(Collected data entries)
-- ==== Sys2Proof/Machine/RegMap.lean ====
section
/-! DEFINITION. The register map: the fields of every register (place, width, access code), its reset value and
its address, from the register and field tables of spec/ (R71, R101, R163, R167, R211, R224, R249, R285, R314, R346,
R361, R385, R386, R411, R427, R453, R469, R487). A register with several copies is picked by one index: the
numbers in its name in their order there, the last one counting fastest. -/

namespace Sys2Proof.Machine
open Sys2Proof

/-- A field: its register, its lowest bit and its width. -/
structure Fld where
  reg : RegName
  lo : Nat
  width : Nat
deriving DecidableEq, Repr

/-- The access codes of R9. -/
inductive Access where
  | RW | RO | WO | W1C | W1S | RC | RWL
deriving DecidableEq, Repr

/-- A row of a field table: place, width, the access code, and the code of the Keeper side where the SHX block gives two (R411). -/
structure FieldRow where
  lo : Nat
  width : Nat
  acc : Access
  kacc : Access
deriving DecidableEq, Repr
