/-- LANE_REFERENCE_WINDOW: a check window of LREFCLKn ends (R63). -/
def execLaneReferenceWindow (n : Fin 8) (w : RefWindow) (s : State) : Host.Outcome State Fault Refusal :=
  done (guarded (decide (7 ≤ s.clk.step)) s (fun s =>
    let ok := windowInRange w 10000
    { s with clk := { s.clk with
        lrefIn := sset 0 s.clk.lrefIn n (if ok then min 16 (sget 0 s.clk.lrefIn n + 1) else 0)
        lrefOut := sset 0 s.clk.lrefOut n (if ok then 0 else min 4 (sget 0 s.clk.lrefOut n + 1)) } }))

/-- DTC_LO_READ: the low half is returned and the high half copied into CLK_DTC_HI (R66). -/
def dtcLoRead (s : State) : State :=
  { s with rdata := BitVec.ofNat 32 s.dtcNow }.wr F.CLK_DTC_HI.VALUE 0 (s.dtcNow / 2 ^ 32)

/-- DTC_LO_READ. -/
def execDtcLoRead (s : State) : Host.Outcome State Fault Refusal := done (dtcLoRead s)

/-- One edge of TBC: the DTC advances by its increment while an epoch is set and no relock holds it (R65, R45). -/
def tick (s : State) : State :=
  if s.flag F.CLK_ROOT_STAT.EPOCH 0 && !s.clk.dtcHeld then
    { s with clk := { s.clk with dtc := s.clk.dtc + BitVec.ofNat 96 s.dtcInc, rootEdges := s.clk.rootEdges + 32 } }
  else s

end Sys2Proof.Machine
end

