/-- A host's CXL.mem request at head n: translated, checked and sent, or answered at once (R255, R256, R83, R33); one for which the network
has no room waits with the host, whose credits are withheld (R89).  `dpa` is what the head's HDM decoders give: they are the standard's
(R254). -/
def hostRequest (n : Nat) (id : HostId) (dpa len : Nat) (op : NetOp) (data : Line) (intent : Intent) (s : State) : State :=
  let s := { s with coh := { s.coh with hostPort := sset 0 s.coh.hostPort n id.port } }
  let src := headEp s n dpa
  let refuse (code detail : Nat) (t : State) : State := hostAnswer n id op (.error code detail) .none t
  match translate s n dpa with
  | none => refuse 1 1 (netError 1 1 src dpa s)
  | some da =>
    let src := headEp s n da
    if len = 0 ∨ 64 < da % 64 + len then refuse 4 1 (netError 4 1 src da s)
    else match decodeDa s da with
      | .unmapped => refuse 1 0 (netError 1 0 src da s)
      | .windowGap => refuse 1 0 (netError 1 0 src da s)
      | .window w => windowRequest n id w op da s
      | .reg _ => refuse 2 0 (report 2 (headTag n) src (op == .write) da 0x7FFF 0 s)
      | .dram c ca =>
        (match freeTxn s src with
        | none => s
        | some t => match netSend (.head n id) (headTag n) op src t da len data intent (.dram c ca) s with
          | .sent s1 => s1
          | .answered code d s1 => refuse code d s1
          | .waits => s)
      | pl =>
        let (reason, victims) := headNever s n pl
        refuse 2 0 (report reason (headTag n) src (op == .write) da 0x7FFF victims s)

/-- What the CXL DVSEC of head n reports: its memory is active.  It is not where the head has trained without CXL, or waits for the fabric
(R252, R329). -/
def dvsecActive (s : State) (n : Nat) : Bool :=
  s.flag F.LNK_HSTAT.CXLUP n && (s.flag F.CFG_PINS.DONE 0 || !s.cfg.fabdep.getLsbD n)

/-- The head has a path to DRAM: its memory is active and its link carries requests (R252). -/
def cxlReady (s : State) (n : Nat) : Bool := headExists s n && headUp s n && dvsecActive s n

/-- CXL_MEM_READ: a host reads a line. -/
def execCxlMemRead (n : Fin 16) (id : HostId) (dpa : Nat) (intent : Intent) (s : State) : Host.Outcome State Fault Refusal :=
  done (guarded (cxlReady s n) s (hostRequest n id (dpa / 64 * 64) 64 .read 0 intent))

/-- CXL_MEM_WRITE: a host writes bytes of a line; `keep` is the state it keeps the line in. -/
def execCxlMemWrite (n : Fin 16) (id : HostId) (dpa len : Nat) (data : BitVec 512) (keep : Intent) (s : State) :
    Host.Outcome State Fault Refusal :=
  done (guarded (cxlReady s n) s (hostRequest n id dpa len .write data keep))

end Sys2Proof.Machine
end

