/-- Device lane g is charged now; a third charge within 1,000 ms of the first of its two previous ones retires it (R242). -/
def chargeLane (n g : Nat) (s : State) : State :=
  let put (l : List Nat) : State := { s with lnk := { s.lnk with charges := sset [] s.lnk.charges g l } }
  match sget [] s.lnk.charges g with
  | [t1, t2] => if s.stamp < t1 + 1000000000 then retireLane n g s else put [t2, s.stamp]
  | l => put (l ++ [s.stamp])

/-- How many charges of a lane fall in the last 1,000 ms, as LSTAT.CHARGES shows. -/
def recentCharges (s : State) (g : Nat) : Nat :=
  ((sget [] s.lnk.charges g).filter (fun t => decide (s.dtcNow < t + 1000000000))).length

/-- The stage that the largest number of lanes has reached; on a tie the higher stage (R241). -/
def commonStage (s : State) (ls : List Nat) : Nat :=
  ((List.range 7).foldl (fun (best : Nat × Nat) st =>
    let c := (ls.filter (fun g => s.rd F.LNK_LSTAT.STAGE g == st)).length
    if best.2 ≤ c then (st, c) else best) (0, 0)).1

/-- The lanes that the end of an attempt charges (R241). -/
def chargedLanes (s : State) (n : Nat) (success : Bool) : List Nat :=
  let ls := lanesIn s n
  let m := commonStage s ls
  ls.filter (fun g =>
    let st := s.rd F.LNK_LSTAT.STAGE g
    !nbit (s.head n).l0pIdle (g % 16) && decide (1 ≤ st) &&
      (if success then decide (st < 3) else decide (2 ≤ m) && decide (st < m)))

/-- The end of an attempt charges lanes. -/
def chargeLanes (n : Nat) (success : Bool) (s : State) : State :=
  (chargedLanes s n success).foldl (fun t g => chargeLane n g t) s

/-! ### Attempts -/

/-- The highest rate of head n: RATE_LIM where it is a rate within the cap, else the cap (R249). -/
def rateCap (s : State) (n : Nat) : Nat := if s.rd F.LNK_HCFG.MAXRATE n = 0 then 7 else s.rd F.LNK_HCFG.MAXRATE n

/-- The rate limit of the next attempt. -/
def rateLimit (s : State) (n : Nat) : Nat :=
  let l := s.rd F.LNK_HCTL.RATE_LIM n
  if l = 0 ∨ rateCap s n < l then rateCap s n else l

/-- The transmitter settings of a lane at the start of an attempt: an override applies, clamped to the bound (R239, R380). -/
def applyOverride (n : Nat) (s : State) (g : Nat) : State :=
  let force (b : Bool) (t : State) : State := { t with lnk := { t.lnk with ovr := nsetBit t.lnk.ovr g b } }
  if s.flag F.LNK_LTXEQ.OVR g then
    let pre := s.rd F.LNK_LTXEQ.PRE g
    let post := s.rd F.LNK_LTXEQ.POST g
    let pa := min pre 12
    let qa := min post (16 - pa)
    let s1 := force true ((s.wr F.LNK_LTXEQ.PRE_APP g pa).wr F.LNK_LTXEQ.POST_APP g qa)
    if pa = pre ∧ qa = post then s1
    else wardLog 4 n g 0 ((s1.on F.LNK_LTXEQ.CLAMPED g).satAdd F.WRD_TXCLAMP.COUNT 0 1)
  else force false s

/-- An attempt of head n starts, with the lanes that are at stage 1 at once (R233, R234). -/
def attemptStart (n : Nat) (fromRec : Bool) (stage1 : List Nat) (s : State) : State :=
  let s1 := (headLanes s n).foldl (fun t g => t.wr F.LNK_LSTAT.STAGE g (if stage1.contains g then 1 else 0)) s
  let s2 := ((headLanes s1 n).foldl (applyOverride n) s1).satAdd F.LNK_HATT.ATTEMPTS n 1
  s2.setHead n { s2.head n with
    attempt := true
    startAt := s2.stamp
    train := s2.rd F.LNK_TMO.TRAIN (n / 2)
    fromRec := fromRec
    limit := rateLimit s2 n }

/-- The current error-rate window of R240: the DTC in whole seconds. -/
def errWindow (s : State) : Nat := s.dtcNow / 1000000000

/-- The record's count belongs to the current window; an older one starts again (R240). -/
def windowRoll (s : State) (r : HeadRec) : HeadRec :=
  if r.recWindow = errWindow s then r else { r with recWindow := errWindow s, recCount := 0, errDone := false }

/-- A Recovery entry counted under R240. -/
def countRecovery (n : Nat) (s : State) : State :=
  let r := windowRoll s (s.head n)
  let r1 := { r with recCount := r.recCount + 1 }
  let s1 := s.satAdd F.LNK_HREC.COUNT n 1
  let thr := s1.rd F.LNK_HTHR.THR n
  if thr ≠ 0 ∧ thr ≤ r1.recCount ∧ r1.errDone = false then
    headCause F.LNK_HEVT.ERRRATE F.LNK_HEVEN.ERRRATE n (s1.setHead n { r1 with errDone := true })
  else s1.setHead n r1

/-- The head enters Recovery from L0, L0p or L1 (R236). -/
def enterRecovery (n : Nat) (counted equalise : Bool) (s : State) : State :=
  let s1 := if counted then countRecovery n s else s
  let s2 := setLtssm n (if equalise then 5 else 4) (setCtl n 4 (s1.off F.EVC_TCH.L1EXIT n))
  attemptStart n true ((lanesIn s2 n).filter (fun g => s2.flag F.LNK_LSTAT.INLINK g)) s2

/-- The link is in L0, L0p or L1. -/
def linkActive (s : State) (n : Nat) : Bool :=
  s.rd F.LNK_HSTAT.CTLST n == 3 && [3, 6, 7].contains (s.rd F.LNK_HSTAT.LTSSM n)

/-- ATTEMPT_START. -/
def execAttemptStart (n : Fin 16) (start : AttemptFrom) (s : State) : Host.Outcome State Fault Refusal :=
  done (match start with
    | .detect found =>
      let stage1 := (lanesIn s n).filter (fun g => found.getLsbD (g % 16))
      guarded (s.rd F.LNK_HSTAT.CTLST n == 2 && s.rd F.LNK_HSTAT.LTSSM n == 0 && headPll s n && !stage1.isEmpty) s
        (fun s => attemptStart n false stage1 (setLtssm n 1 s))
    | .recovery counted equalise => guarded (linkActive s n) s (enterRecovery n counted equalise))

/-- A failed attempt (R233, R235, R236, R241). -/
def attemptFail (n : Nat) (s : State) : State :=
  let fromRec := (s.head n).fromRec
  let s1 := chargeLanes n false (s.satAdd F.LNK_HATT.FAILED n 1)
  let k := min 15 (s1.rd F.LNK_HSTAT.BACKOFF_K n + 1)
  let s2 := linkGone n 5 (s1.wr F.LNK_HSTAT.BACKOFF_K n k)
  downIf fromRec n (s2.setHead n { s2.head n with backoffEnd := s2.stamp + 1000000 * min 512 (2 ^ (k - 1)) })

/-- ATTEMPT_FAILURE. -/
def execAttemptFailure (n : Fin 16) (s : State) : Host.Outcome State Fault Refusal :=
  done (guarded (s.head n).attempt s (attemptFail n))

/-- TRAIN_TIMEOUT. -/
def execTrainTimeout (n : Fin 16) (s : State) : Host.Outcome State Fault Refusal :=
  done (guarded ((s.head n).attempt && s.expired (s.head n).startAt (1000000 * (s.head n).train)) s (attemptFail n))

*PROMPT:* Looking at the data above, write out exactly the lines that start at the one containing "(s.dtcNow / 2 ^ 32)" and end at the one containing "def hostRequest (n"; include both and nothing beyond.

*ANSWER SPACE:*
  { s with rdata := BitVec.ofNat 32 s.dtcNow }.wr F.CLK_DTC_HI.VALUE 0 (s.dtcNow / 2 ^ 32)

/-- DTC_LO_READ. -/
def execDtcLoRead (s : State) : Host.Outcome State Fault Refusal := done (dtcLoRead s)

/-- One edge of TBC: the DTC advances by its increment while an epoch is set and no relock holds it (R65, R45). -/
def tick (s : State) : State :=
  if s.flag F.CLK_ROOT_STAT.EPOCH 0 && !s.clk.dtcHeld then
    { s with clk := { s.clk with dtc := s.clk.dtc + BitVec.ofNat 96 s.dtcInc, rootEdges := s.clk.rootEdges + 32 } }
  else s

end Sys2Proof.Machine
end

/-- A host's CXL.mem request at head n: translated, checked and sent, or answered at once (R255, R256, R83, R33); one for which the network
has no room waits with the host, whose credits are withheld (R89).  `dpa` is what the head's HDM decoders give: they are the standard's
(R254). -/
def hostRequest (n : Nat) (id : HostId) (dpa len : Nat) (op : NetOp) (data : Line) (intent : Intent) (s : State) : State :=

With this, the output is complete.